Sep

1

The next Junto speaker will be Richard Epstein on the topic of "simple rules for a complex society".

Please join us, Thursday, September 1st, at The Mechanics Institute at 20 West 44th Street.

The meeting starts at 7 pm and the speaker speaks at 8 pm. There will be feedback. 

All are welcome.

Victor Niederhoffer commented on the night: 

Richard Epstein a genius. Totally great. v

Eric Dennis writes:

It was an impressive performance, and characteristic of him from what I've seen.

While I agree that interpersonal value measurement is technically not well-defined, I think the larger problem for Richard Epstein's case is the historically demonstrated inability to constrain state power by stretchable, aggregate welfare-based rules. There is little doubt that if an army of Richard Epstein clones were to adjudicate, e.g., eminent domain proposals, they could find some cases where "takings" would increase aggregate welfare, however imprecisely defined. The problem is that we don't have an army of Richard Epsteins. We have bureaucrats with no appreciation for the Hayekian knowledge problem, bureaucrats who are incented to maximize votes and campaign contributions by means of talking about economic efficiency rather than by means of achieving it.

The innovation of defining laws by reference to rights rather than to notions of aggregate welfare is that the former provides a clear limit on state power comprehensible even to the simpleton. Once the principle of private property has been subordinated to some kind of collective goal, we rely on the ability of the simpleton to decode polticians' vague arguments about whose property it will be necessary to sacrifice in the name of that goal. We might as well just enact the New Deal at the start.

If we can get 95% of the way to some hypothetical Epsteinian efficiency by means of a system of rights-based law, why try to eek out the residual 5% by striking at the heart of that system's robustness? If there is a detailed historical case for why it's not actually just a 95/5 split, I'd like to hear it; otherwise, I think his own acknowledged presumption for non-coercion ought to be applied to at the level of legal philosophy rather than simply at the level of individual "takings" cases.

Gene Epstein comments:

Well put. I agree with what you just wrote, Eric–especially since you agree that the term "general welfare" is "imprecisely defined." You're certainly right that Ultimate Ep's world, if people like him were administering things, would be vastly superior to the one we live in.
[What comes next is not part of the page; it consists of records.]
-- ==== Sys2Proof/Machine/Assembler.lean ====
section
/-! DEFINITION. The host's assembler: pseudo-instructions, operand forms, payload braces (spec 30 R82 to R84).
It produces commands; no meaning depends on it. -/

namespace Sys2Proof.Machine

/-! ### Pseudo-instructions (30 R84) -/

/-- The eight pseudo-instructions. -/
inductive Pseudo where
  | set0 (i : Arg)
  | set1 (i : Arg)
  | trunc (n : Arg)
  | rdlen
  | rdmode
  | rdcause
  | ldhdr
  | ldterm
deriving DecidableEq, Repr

/-- Their expansions (30 R84). -/
def Pseudo.expand : Pseudo → Instr
  | .set0 i => .set i false
  | .set1 i => .set i true
  | .trunc n => .slen n
  | .rdlen => .rdc 0#4
  | .rdmode => .rdc 1#4
  | .rdcause => .rdc 2#4
  | .ldhdr => .ldb 2#24 [0x6B#8, 0x00#8]
  | .ldterm => .ldb 1#24 [0x03#8]

/-! ### Text -/

/-- A space or a tab. -/
def isBlank (c : Char) : Bool := c == ' ' || c == '\t'

/-- The text without blanks at either end. -/
def trimBlanks (t : List Char) : List Char := ((t.dropWhile isBlank).reverse.dropWhile isBlank).reverse

/-- The pieces between the characters that satisfy `p`. -/
def piecesAt (p : Char → Bool) : List Char → List (List Char)
  | [] => [[]]
  | c :: cs =>
    if p c then [] :: piecesAt p cs
    else
      match piecesAt p cs with
      | [] => [[c]]
      | w :: ws => (c :: w) :: ws

/-- The value of a digit in a base up to 16; either case of a hexadecimal letter (log entry 10). -/
def digitOf (base : Nat) (c : Char) : Option Nat :=
  let v :=
    if 48 ≤ c.toNat ∧ c.toNat ≤ 57 then c.toNat - 48
    else if 65 ≤ c.toNat ∧ c.toNat ≤ 70 then c.toNat - 55
    else if 97 ≤ c.toNat ∧ c.toNat ≤ 102 then c.toNat - 87
    else 16
  if v < base then some v else none

/-- Digits, most significant first, `acc` being the value read so far. -/
def digitsFrom (base : Nat) (acc : Nat) : List Char → Option Nat
  | [] => some acc
  | c :: cs =>
    match digitOf base c with
    | some d => digitsFrom base (acc * base + d) cs
    | none => none

/-- At least one digit. -/
def digitsOf (base : Nat) : List Char → Option Nat
  | [] => none
  | c :: cs => digitsFrom base 0 (c :: cs)

/-- A number: decimal, hexadecimal with `0x`, binary with `0b` (30 R82). -/
def numberOf : List Char → Option Nat
  | '0' :: 'x' :: ds => digitsOf 16 ds
  | '0' :: 'b' :: ds => digitsOf 2 ds
  | ds => digitsOf 10 ds

/-- A number that fits a field of `w` bits. -/
def fieldOf (w : Nat) (t : List Char) : Option (BitVec w) :=
  match numberOf t with
  | some n => if n < 2 ^ w then some (BitVec.ofNat w n) else none
  | none => none

/-- A payload byte: two hexadecimal digits (30 R83). -/
def payloadByteOf : List Char → Option Byte
  | [h, l] =>
    match digitOf 16 h, digitOf 16 l with
    | some a, some b => some (BitVec.ofNat 8 (16 * a + b))
    | _, _ => none
  | _ => none

/-- All the bytes, or none. -/
def payloadBytesOf : List (List Char) → Option (List Byte)
  | [] => some []
  | w :: ws =>
    match payloadByteOf w, payloadBytesOf ws with
    | some b, some bs => some (b :: bs)
    | _, _ => none

/-- A payload in braces, first byte first (30 R83). The braces are characters 123 and 125. -/
def payloadTextOf : List Char → Option (List Byte)
  | [] => none
  | c :: cs =>
    if c.toNat = 123 ∧ (cs.getLastD ' ').toNat = 125 then
      payloadBytesOf ((piecesAt isBlank cs.dropLast).filter fun w => !w.isEmpty)
    else none

/-- A register operand: a number, or one of the nine names (30 R82, 10 R26). -/
def registerOf (t : List Char) : Option (BitVec 4) :=
  if t = "LEN".toList then some 0#4
  else if t = "MODE".toList then some 1#4
  else if t = "FCAUSE".toList then some 2#4
  else if t = "FCMD".toList then some 3#4
  else if t = "CAP".toList then some 4#4
  else if t = "CHDR".toList then some 5#4
  else if t = "CHDRLEN".toList then some 6#4
  else if t = "TERM".toList then some 7#4
  else if t = "PADCTL".toList then some 8#4
  else fieldOf 4 t

/-- Format N and the pseudo-instructions without operand: no operand text. -/
def plainOf (i : Instr) (ops : List (List Char)) : Option Instr :=
  match ops with
  | [] => some i
  | _ => none

/-- One 24-bit operand. -/
def argOperandOf (f : Arg → Instr) (ops : List (List Char)) : Option Instr :=
  match ops with
  | [t] => (fieldOf 24 t).map f
  | _ => none

/-- One byte operand. -/
def byteOperandOf (f : Byte → Instr) (ops : List (List Char)) : Option Instr :=
  match ops with
  | [t] => (fieldOf 8 t).map f
  | _ => none

/-- An index and a bit. -/
def setOperandsOf (ops : List (List Char)) : Option Instr :=
  match ops with
  | [t, v] =>
    match fieldOf 24 t, fieldOf 1 v with
    | some i, some b => some (.set i (b == 1#1))
    | _, _ => none
  | _ => none

/-- A register operand. -/
def registerOperandOf (ops : List (List Char)) : Option Instr :=
  match ops with
  | [t] => (registerOf t).map .rdc
  | _ => none

/-- A payload; `ARG` is its byte count (30 R83). -/
def payloadOperandOf (f : Arg → List Byte → Instr) (ops : List (List Char)) : Option Instr :=
  match ops with
  | [t] =>
    match payloadTextOf t with
    | some d => if d.length < 2 ^ 24 then some (f (BitVec.ofNat 24 d.length) d) else none
    | none => none
  | _ => none

/-- A mnemonic and its operands (30 R82 to R84). -/
def mnemonicOf (m : List Char) (ops : List (List Char)) : Option Instr :=
  if m = "CLR".toList then plainOf .clr ops
  else if m = "LDB".toList then payloadOperandOf .ldb ops
  else if m = "GET".toList then argOperandOf .get ops
  else if m = "SET".toList then setOperandsOf ops
  else if m = "SLEN".toList then argOperandOf .slen ops
  else if m = "SHL".toList then argOperandOf .shl ops
  else if m = "EXP".toList then plainOf .exp ops
  else if m = "WHLEN".toList then byteOperandOf .whlen ops
  else if m = "WVAL".toList then byteOperandOf .wval ops
  else if m = "WCANON".toList then plainOf .wcanon ops
  else if m = "PAD".toList then plainOf .pad ops
  else if m = "HCHK".toList then plainOf .hchk ops
  else if m = "TFIND".toList then plainOf .tfind ops
  else if m = "TSTRIP".toList then plainOf .tstrip ops
  else if m = "XTR".toList then payloadOperandOf .xtr ops
  else if m = "RDC".toList then registerOperandOf ops
  else if m = "RST".toList then plainOf .rst ops
  else if m = "SET0".toList then argOperandOf (fun i => (Pseudo.set0 i).expand) ops
  else if m = "SET1".toList then argOperandOf (fun i => (Pseudo.set1 i).expand) ops
  else if m = "TRUNC".toList then argOperandOf (fun n => (Pseudo.trunc n).expand) ops
  else if m = "RDLEN".toList then plainOf Pseudo.rdlen.expand ops
  else if m = "RDMODE".toList then plainOf Pseudo.rdmode.expand ops
  else if m = "RDCAUSE".toList then plainOf Pseudo.rdcause.expand ops
  else if m = "LDHDR".toList then plainOf Pseudo.ldhdr.expand ops
  else if m = "LDTERM".toList then plainOf Pseudo.ldterm.expand ops
  else none

/-- What a line of assembler text is. -/
inductive AsmLine where
  /-- Blank, or only a comment. -/
  | empty
  | command (c : Command)
  | malformed
deriving DecidableEq, Repr

/-- One line: `MNEMONIC`, then operands separated by commas; a semicolon starts a comment (30 R82). -/
def assembleLine (line : List Char) : AsmLine :=
  let text := trimBlanks (line.takeWhile (· != ';'))
  let operands := trimBlanks (text.dropWhile fun c => !isBlank c)
  match text with
  | [] => .empty
  | _ =>
    match mnemonicOf (text.takeWhile fun c => !isBlank c)
        (match operands with
          | [] => []
          | _ => (piecesAt (· == ',') operands).map trimBlanks) with
    | some i => .command (encode i)
    | none => .malformed

end Sys2Proof.Machine
end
However, as libertarians–or even as classical liberals–our default position is presumably to respect property rights, to recognize that all value is subjectve–hence recognizing that terms like "just compensation" also have no precise definition–and also to recognize that refusal to sell, or refusal to sell at the "just" price being offered–is a necesssary part of property rights.
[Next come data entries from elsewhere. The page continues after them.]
-- ==== Sys2Proof/Tests/Slice0.lean ====
section
/-! SUPPORT. The model's own tests: ill-formed terms refused; words written out from spec 30 decoded; one step of each
command with the answer of spec 95; and, for every obligation with hypotheses, a state and operands that meet them. -/

namespace Sys2Proof.Tests

open Sys2Proof Sys2Proof.Machine

/-! ### Helpers -/

/-- A block in the reset state, with capacity `cap` and rule `DOC`, holding the sequence `br`. -/
def block (cap : BitVec 24) (br : Bits) : State := { State.resetWith ⟨cap, .doc⟩ with br := br }

/-- The block of spec 95 (`CAP_BITS = 65,536`, `DOC`), after `LDB` of the bytes. -/
def loaded (din : List Byte) : State := block 65536#24 (loadBits din)

/-- The same with the rule `RFC`. -/
def rfc : State := State.resetWith ⟨65536#24, .rfc⟩

/-- 95 L2.5: after the `EXP` fault on a sequence of length 5. -/
def faulted : State :=
  { block 65536#24 [true, false, true, false, false] with mode := .faulted, fcause := 2#4, fcmd := 0x08000000#32 }

/-- `n` one-bits (95 L2.3). -/
def ones (n : Nat) : Bits := List.replicate n true

def nextOf (r : Result) : Option State :=
  match r with
  | .next t => some t
  | .fault _ => none
  | .refused _ => none

/-- The state after the host issues one command. -/
def after (s : State) (w : Word) (din : List Byte) : Option State := nextOf (step (s.withCommand ⟨w, din⟩))

/-- The 40-bit record answered, as 95 writes it. -/
def answered (s : State) (w : Word) (din : List Byte) : Option (BitVec 40) :=
  match after s w din with
  | some t => t.rsp.map Response.record
  | none => none

/-- The bits left in the register. -/
def bitsAfter (s : State) (w : Word) (din : List Byte) : Option Bits := (after s w din).map State.br

/-- The output payload. -/
def output (s : State) (w : Word) (din : List Byte) : Option (List Byte) :=
  match after s w din with
  | some t => t.rsp.map Response.dout
  | none => none

/-- `MODE`, `FCAUSE`, `FCMD` after the command. -/
def recordAfter (s : State) (w : Word) (din : List Byte) : Option (Mode × BitVec 4 × Word) :=
  (after s w din).map fun t => (t.mode, t.fcause, t.fcmd)

/-! ### WellFormed: an ill-formed term for each check (30 R72) -/

theorem test_ldb_payload_too_short_is_ill_formed : (Instr.ldb 3#24 [0x6B#8, 0x00#8]).wf = false := by decide
theorem test_ldb_payload_too_long_is_ill_formed : (Instr.ldb 0#24 [0x6B#8]).wf = false := by decide
theorem test_xtr_payload_too_short_is_ill_formed : (Instr.xtr 3#24 [0x6B#8, 0x00#8]).wf = false := by decide
theorem test_xtr_payload_of_arg_bytes_is_well_formed : (Instr.xtr 3#24 [0x6B#8, 0x00#8, 0x03#8]).wf = true := by
  decide

/-! ### Decoding: every constructor, its word bit by bit from 30 R61, R68, R69 (opcode byte, operand field) -/

theorem test_decode_clr : decode ⟨0b00000001_000000000000000000000000#32, []⟩ = .ok .clr := by decide
theorem test_decode_ldb : decode ⟨0b00000010_000000000000000000000010#32, [0xFF#8, 0x01#8]⟩ =
    .ok (.ldb 2#24 [0xFF#8, 0x01#8]) := by decide
theorem test_decode_get : decode ⟨0b00000011_000000000000000000011000#32, []⟩ = .ok (.get 24#24) := by decide
theorem test_decode_set : decode ⟨0b0000010_1_000000000000000000000010#32, []⟩ = .ok (.set 2#24 true) ∧
    decode ⟨0b0000010_0_111111111111111111111111#32, []⟩ = .ok (.set 16777215#24 false) := by decide
theorem test_decode_slen : decode ⟨0b00000110_000000010000000000000001#32, []⟩ = .ok (.slen 65537#24) := by decide
theorem test_decode_shl : decode ⟨0b00000111_111111111111111111111111#32, []⟩ = .ok (.shl 16777215#24) := by decide
theorem test_decode_exp : decode ⟨0b00001000_000000000000000000000000#32, []⟩ = .ok .exp := by decide
theorem test_decode_whlen : decode ⟨0b00010000_0000000000000000_01101011#32, []⟩ = .ok (.whlen 0x6B#8) := by decide
theorem test_decode_wval : decode ⟨0b00010001_0000000000000000_10010001#32, []⟩ = .ok (.wval 0x91#8) := by decide
theorem test_decode_wcanon : decode ⟨0b00010010_000000000000000000000000#32, []⟩ = .ok .wcanon := by decide
theorem test_decode_pad : decode ⟨0b00100000_000000000000000000000000#32, []⟩ = .ok .pad := by decide
theorem test_decode_hchk : decode ⟨0b00110000_000000000000000000000000#32, []⟩ = .ok .hchk := by decide
theorem test_decode_tfind : decode ⟨0b00110001_000000000000000000000000#32, []⟩ = .ok .tfind := by decide
theorem test_decode_tstrip : decode ⟨0b00110010_000000000000000000000000#32, []⟩ = .ok .tstrip := by decide
theorem test_decode_xtr : decode ⟨0b00110011_000000000000000000000001#32, [0x6B#8]⟩ = .ok (.xtr 1#24 [0x6B#8]) := by
  decide
theorem test_decode_rdc : decode ⟨0b01000000_00000000000000000000_1000#32, []⟩ = .ok (.rdc 8#4) := by decide
theorem test_decode_rst : decode ⟨0b01111111_000000000000000000000000#32, []⟩ = .ok .rst := by decide

/-- The illegal words of 95 L2.5 that match no row. -/
theorem test_illegal_words : ([0x00000000, 0xFFFFFFFF, 0x01000001, 0x08000001, 0x09000000, 0x10000100, 0x1100016B,
    0x12000001, 0x13000000, 0x20000001, 0x30800000, 0x34000000, 0x40000010, 0x41000000, 0x7E000000, 0x7F000001,
    0x80000000].all fun w => decodeTableWord 32 w == none) = true := by decide

/-- The opcode table's numbering: `LDB` of two bytes, payload byte 0 at bits 39..32. -/
theorem test_decodeTableWord_ldb : decodeTableWord 48 0xA56B02000002 = some (.ldb 2#24 [0x6B#8, 0xA5#8]) := by decide

/-- The bits of the payload that the table does not give are zero. -/
theorem test_decodeTableWord_xtr : decodeTableWord 32 0x33000002 = some (.xtr 2#24 [0x00#8, 0x00#8]) := by decide

/-- The command put in front is the one the next step runs. -/
theorem test_withFetchWord : nextOf (step (State.reset.withFetchWord 32 0x12000000)) =
    some { State.reset with rsp := some ⟨.ok, false, none, 0x040B#32, []⟩ } := by decide

/-! ### One step of each command (95 L2) -/

theorem test_clr : bitsAfter (loaded [0x6B#8, 0x00#8, 0xA5#8]) 0x01000000#32 [] = some [] ∧
    answered (loaded [0x6B#8]) 0x01000000#32 [] = some 0x0000000000#40 := by decide

/-- 95 L2.1: bit 0 of a byte is its low bit. -/
theorem test_ldb : answered State.reset 0x02000003#32 [0x6B#8, 0x00#8, 0xA5#8] = some 0x0000000018#40 ∧
    bitsAfter State.reset 0x02000003#32 [0x6B#8, 0x00#8, 0xA5#8] =
      some [true, true, false, true, false, true, true, false, false, false, false, false, false, false, false, false,
        true, false, true, false, false, true, false, true] := by decide

/-- CapacityError keeps the old sequence (decision D4), here at `CAP_BITS = 16`. -/
theorem test_ldb_capacity : answered (block 16#24 [true]) 0x02000003#32 [0x6B#8, 0x00#8, 0xA5#8] = some 0x4000000000#40 ∧
    bitsAfter (block 16#24 [true]) 0x02000003#32 [0x6B#8, 0x00#8, 0xA5#8] = some [true] := by decide

theorem test_get : answered (loaded [0x6B#8, 0x00#8, 0xA5#8]) 0x03000017#32 [] = some 0x0800000001#40 ∧
    answered (loaded [0x6B#8, 0x00#8, 0xA5#8]) 0x03000002#32 [] = some 0x0000000000#40 := by decide

theorem test_get_index : answered (loaded [0x6B#8, 0x00#8, 0xA5#8]) 0x03000018#32 [] = some 0x3000000000#40 ∧
    recordAfter (loaded [0x6B#8, 0x00#8, 0xA5#8]) 0x03000018#32 [] = some (.faulted, 3#4, 0x03000018#32) := by decide

theorem test_set : bitsAfter (loaded [0x6B#8, 0x00#8, 0xA5#8]) 0x05000002#32 [] = some (loadBits [0x6F#8, 0x00#8, 0xA5#8]) ∧
    bitsAfter (loaded [0x6B#8, 0x00#8, 0xA5#8]) 0x04000000#32 [] = some (loadBits [0x6A#8, 0x00#8, 0xA5#8]) := by decide

theorem test_set_index : recordAfter (loaded [0x6B#8, 0x00#8, 0xA5#8]) 0x05000018#32 [] =
    some (.faulted, 3#4, 0x05000018#32) := by decide

/-- Dropped bits do not come back. -/
theorem test_slen : bitsAfter (block 65536#24 [true, true, true]) 0x06000008#32 [] = some (loadBits [0x07#8]) ∧
    answered (loaded [0xFF#8]) 0x06000003#32 [] = some 0x0000000003#40 := by decide

theorem test_slen_capacity : answered (loaded [0xFF#8]) 0x06010001#32 [] = some 0x4000000000#40 := by decide

theorem test_shl : bitsAfter (loaded [0x6B#8, 0x00#8, 0xA5#8]) 0x07000001#32 [] = some (loadBits [0x35#8, 0x80#8, 0x52#8]) ∧
    answered (loaded [0x6B#8, 0x00#8, 0xA5#8]) 0x07000001#32 [] = some 0x0000000018#40 := by decide

theorem test_shl_past_the_end : bitsAfter (loaded [0xFF#8]) 0x07FFFFFF#32 [] = some (loadBits [0x00#8]) := by decide

theorem test_exp : output (loaded [0xA5#8, 0x0D#8]) 0x08000000#32 [] = some [0xA5#8, 0x0D#8] ∧
    answered (loaded [0xA5#8, 0x0D#8]) 0x08000000#32 [] = some 0x0000000002#40 := by decide

theorem test_exp_unaligned : answered (block 65536#24 [true, false, true, false, false]) 0x08000000#32 [] =
    some 0x2000000000#40 := by decide

/-- 95 L2.2, under `DOC`. -/
theorem test_whlen : [0x00#8, 0x01#8, 0x11#8, 0x91#8, 0xF1#8, 0x03#8, 0x05#8, 0x59#8, 0x6B#8, 0xFF#8].map
      (headerLength .doc) =
    [some .one, some .seven, none, none, some .seven, some .four, none, none, some .four, some .four] ∧
    answered State.reset 0x10000005#32 [] = some 0x1000000000#40 ∧ answered rfc 0x10000005#32 [] = some 4#40 := by
  decide

/-- 95 L2.2, under `RFC`. -/
theorem test_wval : [0x00#8, 0x81#8, 0x11#8, 0x21#8, 0x71#8, 0x13#8, 0x05#8, 0x09#8, 0x0B#8, 0xFD#8, 0x0F#8].map
      (windowSize .rfc) =
    [some 16, some 17, none, some 10, some 15, some 18, some 19, some 21, some 22, some 23, some 24] ∧
    answered State.reset 0x1100006B#32 [] = some 0x0000000016#40 := by decide

/-- 95 L2.2: the totals over all 256 bytes. -/
theorem test_whlen_totals :
    let count (rule : Wbits4Rule) (l : Option CodeLength) : Nat :=
      ((List.range 16).map fun h =>
        ((List.range 16).filter fun n => headerLength rule (BitVec.ofNat 8 (16 * h + n)) == l).length).sum
    count .doc (some .one) = 128 ∧ count .doc (some .four) = 64 ∧ count .doc (some .seven) = 14 ∧ count .doc none = 50 ∧
      count .rfc (some .four) = 112 ∧ count .rfc none = 2 := by decide

theorem test_wcanon : answered rfc 0x12000000#32 [] = some 0x000000040B#40 := by decide

/-- 95 L2.3, residues 1 to 7. -/
theorem test_pad : [1, 2, 3, 4, 5, 6, 7].map (fun n => bitsAfter (block 65536#24 (ones n)) 0x20000000#32 []) =
    [[0x0D#8], [0x1B#8], [0x37#8, 0x00#8], [0x6F#8, 0x00#8], [0xDF#8, 0x00#8], [0xBF#8, 0x01#8], [0x7F#8, 0x03#8]].map
      (fun d => some (loadBits d)) ∧
    answered (block 65536#24 (ones 4)) 0x20000000#32 [] = some 0x0800000010#40 ∧
    answered (block 65536#24 (ones 8)) 0x20000000#32 [] = some 0x0000000008#40 := by decide

/-- Residue 2 fits and residue 3 does not (decision D25), here at `CAP_BITS = 16`. -/
theorem test_pad_capacity : answered (block 16#24 (ones 10)) 0x20000000#32 [] = some 0x0800000010#40 ∧
    answered (block 16#24 (ones 11)) 0x20000000#32 [] = some 0x4000000000#40 ∧
    recordAfter (block 16#24 (ones 11)) 0x20000000#32 [] = some (.faulted, 4#4, 0x20000000#32) := by decide

/-- 95 L2.4. -/
theorem test_hchk : [[], [0x6B#8], [0x6B#8, 0x00#8], [0x6B#8, 0x80#8, 0x03#8], [0xEB#8, 0x00#8, 0x03#8]].map
      (fun d => answered (loaded d) 0x30000000#32 []) =
    [some 0x0100000000#40, some 0x0100000000#40, some 0x0800000000#40, some 0x0200000000#40, some 0x0200000000#40] := by
  decide

/-- 95 L2.4. -/
theorem test_tfind : [[], [0x00#8], [0x01#8], [0x05#8], [0x80#8], [0x03#8], [0x06#8], [0xC0#8], [0xA5#8, 0x07#8, 0x00#8]].map
      (fun d => answered (loaded d) 0x31000000#32 []) =
    [some 0x0300000000#40, some 0x0300000000#40, some 0x0400000000#40, some 0x0400000000#40, some 0x0400000000#40,
      some 0x0800000001#40, some 0x0800000002#40, some 0x0800000007#40, some 0x080000000A#40] := by decide

theorem test_tstrip : bitsAfter (loaded [0xA5#8, 0x07#8]) 0x32000000#32 [] =
      some [true, false, true, false, false, true, false, true, true] ∧
    bitsAfter (loaded [0x05#8]) 0x32000000#32 [] = some (loadBits [0x05#8]) := by decide

/-- 95 L2.4: found, with the register left holding the bare block. -/
theorem test_xtr_found : output State.reset 0x33000004#32 [0x6B#8, 0x00#8, 0xA5#8, 0x07#8] = some [0xA5#8, 0x0D#8] ∧
    answered State.reset 0x33000004#32 [0x6B#8, 0x00#8, 0xA5#8, 0x07#8] = some 0x0800000002#40 ∧
    bitsAfter State.reset 0x33000004#32 [0x6B#8, 0x00#8, 0xA5#8, 0x07#8] = some (loadBits [0xA5#8, 0x0D#8]) ∧
    output State.reset 0x33000003#32 [0x6B#8, 0x00#8, 0xFF#8] = some [0xBF#8, 0x01#8] := by decide

/-- 95 L2.4: not found; the mismatch leaves the bytes unshifted, the others shifted. -/
theorem test_xtr_not_found : answered State.reset 0x33000003#32 [0x6B#8, 0x01#8, 0x03#8] = some 0x0200000000#40 ∧
    bitsAfter State.reset 0x33000003#32 [0x6B#8, 0x01#8, 0x03#8] = some (loadBits [0x6B#8, 0x01#8, 0x03#8]) ∧
    answered State.reset 0x33000003#32 [0x6B#8, 0x00#8, 0x05#8] = some 0x0400000000#40 ∧
    bitsAfter State.reset 0x33000003#32 [0x6B#8, 0x00#8, 0x05#8] = some (loadBits [0x05#8, 0x00#8, 0x00#8]) := by decide

/-- 95 L2.5: the control registers in the reset state. -/
theorem test_rdc : [0x40000000#32, 0x40000001#32, 0x40000004#32, 0x40000005#32, 0x40000006#32, 0x40000007#32,
      0x40000008#32, 0x40000009#32].map (fun w => answered State.reset w []) =
    [some 0#40, some 0#40, some 0x10000#40, some 0x6B#40, some 0x10#40, some 3#40, some 6#40, some 0x5000000000#40] := by
  decide

/-- 95 L2.5: in FAULTED mode. -/
theorem test_rdc_faulted : [0x40000000#32, 0x40000001#32, 0x40000002#32, 0x40000003#32, 0x40000009#32].map
      (fun w => answered faulted w []) =
    [some 5#40, some 1#40, some 2#40, some 0x08000000#40, some 0x6000000000#40] := by decide

theorem test_rst : after faulted 0x7F000000#32 [] =
      some { State.reset with rsp := some ⟨.ok, false, none, 0#32, []⟩ } ∧
    answered faulted 0x7F000001#32 [] = some 0x6000000000#40 := by decide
On the other side, Ultimate Ep seems to be arguing that, if we respect these rights, roads will be built, but not quite enough roads to suit him. Even if he's right–and if you appreciate what entrepreneurs can do, it's debatable–private ownership of roads would bring other benefits, especially the more efficient allocation of this scarce commodity.

But Ultimate Ep is always a treat. And thanks again, Vic, for hosting the event.